> Task instructions: Among the entries below, how many lines contain the string "bnzC"? Reply with that number alone.

> Data for review:
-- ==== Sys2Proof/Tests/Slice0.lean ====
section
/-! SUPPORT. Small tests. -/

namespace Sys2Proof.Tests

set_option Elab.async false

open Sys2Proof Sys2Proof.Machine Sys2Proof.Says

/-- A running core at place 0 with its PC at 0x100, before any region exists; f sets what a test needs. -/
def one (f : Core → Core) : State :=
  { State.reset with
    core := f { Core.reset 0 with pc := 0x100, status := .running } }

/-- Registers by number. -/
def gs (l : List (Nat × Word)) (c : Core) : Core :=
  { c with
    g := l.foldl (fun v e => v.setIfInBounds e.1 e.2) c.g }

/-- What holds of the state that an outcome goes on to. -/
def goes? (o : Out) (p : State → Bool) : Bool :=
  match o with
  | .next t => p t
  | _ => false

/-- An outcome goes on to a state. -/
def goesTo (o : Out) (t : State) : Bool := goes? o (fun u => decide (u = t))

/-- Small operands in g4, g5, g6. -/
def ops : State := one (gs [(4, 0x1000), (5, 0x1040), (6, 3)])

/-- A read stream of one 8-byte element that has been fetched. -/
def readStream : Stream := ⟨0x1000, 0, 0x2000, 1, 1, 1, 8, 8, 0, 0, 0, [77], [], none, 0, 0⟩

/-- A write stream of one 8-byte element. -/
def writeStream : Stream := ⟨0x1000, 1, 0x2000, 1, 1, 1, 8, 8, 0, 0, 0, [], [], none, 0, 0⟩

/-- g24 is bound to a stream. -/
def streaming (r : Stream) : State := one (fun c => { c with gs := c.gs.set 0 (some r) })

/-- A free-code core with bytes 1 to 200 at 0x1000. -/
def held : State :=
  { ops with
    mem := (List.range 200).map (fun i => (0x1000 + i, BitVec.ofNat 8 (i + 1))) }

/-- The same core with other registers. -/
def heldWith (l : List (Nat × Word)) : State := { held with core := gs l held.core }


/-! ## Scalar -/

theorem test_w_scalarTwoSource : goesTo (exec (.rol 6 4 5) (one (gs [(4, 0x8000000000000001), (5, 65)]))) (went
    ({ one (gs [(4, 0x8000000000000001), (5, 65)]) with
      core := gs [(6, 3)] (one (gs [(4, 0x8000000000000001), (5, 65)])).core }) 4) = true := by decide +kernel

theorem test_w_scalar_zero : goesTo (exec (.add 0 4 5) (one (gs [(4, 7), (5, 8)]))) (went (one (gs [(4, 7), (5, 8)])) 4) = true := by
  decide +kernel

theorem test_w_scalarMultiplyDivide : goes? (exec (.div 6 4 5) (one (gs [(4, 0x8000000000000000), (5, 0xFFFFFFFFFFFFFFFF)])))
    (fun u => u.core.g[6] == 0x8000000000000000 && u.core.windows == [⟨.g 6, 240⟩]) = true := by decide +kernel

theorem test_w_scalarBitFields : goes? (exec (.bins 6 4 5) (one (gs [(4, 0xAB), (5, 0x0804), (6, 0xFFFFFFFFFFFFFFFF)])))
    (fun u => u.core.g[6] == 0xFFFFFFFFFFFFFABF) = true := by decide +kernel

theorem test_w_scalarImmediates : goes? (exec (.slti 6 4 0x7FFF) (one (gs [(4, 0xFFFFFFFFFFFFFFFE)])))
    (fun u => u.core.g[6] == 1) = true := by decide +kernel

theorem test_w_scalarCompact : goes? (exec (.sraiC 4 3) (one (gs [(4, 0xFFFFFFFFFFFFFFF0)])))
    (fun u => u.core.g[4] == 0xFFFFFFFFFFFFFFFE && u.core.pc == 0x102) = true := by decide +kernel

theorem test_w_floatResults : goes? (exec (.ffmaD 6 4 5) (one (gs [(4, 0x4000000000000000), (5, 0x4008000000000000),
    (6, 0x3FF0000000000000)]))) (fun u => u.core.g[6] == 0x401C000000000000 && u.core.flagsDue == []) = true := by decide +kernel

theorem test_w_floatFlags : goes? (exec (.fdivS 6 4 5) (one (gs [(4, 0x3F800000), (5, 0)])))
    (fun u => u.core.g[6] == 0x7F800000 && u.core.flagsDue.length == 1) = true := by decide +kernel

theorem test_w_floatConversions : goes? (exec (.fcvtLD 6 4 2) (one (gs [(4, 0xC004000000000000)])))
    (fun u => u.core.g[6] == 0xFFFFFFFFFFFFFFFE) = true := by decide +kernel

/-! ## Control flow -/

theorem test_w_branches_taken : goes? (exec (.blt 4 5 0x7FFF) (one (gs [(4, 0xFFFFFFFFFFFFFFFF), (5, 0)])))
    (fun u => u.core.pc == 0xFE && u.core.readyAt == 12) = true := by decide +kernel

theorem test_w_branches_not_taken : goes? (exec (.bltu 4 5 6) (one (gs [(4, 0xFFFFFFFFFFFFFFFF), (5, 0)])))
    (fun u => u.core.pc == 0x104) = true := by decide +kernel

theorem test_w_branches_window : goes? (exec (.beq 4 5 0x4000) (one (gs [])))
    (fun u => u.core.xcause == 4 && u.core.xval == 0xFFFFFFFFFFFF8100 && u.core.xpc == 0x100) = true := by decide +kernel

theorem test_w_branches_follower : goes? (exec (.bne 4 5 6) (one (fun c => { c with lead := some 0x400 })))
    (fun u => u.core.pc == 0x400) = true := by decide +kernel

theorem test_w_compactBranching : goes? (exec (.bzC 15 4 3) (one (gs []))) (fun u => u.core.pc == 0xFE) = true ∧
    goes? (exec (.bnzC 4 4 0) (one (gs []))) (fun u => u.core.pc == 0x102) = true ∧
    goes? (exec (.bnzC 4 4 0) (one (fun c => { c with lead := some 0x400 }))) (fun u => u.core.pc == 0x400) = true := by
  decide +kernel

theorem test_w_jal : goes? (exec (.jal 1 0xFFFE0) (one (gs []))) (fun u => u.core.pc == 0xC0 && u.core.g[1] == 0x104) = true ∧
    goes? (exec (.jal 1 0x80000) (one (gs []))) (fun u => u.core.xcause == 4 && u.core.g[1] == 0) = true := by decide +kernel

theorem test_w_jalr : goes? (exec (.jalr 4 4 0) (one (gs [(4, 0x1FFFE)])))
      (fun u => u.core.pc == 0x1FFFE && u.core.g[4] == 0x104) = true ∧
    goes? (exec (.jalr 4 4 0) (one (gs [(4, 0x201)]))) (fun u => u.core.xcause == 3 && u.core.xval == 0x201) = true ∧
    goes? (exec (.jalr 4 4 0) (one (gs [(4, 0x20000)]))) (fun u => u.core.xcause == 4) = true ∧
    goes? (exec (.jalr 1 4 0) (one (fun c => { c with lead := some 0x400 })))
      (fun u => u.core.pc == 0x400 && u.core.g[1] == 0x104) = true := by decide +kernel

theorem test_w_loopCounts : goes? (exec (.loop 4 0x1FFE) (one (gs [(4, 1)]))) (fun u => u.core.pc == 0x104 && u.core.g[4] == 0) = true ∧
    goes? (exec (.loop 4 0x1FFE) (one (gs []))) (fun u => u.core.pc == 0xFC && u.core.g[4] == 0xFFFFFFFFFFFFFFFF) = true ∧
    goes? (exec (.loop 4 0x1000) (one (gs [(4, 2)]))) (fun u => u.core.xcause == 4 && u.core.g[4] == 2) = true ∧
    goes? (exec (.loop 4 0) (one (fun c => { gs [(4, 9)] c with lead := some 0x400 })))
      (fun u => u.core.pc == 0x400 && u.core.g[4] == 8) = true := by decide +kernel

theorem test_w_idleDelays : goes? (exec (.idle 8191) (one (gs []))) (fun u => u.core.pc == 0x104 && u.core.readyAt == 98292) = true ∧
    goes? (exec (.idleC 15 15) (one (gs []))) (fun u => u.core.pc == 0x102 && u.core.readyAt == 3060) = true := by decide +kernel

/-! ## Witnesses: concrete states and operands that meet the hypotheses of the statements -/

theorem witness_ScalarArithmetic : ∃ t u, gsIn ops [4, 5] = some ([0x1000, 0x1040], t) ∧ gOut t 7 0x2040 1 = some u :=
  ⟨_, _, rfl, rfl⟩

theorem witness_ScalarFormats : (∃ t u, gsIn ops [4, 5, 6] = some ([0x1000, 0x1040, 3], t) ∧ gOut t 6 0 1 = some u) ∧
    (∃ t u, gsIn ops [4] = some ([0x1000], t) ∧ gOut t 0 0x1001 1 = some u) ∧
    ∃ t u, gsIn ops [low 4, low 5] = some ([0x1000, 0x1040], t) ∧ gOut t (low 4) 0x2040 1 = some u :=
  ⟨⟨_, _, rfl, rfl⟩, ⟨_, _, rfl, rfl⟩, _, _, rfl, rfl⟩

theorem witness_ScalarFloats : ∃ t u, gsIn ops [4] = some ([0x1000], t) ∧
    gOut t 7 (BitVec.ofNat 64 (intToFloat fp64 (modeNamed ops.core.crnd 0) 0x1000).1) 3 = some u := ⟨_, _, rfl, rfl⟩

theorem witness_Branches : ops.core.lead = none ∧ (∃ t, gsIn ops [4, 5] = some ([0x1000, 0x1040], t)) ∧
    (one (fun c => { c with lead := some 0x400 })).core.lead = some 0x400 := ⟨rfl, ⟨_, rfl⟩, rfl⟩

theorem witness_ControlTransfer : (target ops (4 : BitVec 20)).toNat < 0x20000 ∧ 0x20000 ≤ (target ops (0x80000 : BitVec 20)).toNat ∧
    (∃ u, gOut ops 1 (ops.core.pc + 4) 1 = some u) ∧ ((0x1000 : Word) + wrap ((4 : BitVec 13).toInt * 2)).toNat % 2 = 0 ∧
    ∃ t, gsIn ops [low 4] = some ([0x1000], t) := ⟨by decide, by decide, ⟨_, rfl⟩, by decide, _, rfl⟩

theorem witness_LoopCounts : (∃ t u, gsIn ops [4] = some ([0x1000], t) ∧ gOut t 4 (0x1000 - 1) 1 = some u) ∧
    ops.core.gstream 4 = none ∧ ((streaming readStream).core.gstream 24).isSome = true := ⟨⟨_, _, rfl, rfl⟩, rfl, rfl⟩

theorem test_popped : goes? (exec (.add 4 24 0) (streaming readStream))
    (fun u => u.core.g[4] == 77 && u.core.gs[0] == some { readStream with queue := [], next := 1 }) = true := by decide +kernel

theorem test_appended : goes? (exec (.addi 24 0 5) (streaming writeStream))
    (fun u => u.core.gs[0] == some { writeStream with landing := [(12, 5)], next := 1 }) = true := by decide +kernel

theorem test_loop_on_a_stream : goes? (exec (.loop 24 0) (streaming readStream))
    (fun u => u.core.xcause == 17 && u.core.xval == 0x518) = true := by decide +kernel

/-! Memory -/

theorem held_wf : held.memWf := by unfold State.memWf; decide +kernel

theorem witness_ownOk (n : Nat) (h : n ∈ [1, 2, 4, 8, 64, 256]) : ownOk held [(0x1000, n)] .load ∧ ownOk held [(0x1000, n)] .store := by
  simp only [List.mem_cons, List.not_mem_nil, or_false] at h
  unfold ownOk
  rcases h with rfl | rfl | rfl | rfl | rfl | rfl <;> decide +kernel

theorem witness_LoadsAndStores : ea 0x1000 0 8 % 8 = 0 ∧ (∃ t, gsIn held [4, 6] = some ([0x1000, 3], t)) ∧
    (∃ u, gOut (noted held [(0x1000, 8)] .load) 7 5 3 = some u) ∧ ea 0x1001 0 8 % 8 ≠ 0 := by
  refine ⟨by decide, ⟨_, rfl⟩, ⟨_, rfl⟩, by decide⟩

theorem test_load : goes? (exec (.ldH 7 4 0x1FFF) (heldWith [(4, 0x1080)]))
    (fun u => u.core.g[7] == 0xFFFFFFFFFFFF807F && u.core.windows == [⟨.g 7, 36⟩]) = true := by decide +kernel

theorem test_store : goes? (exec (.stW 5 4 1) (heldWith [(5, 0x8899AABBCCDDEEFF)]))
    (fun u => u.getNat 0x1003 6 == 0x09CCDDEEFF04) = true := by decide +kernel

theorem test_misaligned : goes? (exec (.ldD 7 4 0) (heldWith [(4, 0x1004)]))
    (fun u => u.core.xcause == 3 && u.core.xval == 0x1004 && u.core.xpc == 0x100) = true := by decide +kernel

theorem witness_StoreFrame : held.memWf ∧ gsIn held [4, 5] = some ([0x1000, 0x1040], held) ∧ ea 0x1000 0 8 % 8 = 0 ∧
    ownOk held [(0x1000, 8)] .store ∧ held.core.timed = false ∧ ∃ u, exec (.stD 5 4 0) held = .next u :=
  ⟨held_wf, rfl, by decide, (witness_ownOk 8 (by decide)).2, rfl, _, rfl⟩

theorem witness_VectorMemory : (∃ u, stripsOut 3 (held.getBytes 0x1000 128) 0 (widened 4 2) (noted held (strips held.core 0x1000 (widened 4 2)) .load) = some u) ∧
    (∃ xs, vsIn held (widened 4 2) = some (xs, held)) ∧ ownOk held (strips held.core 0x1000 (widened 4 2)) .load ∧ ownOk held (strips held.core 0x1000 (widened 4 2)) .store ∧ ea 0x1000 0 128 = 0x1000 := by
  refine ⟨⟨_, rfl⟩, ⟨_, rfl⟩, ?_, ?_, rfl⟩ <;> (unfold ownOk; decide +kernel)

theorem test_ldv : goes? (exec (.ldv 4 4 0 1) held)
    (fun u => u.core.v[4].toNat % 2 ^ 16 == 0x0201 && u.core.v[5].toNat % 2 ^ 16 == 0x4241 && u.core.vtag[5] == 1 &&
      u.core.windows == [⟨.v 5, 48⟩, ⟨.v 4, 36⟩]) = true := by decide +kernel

> Solution: 2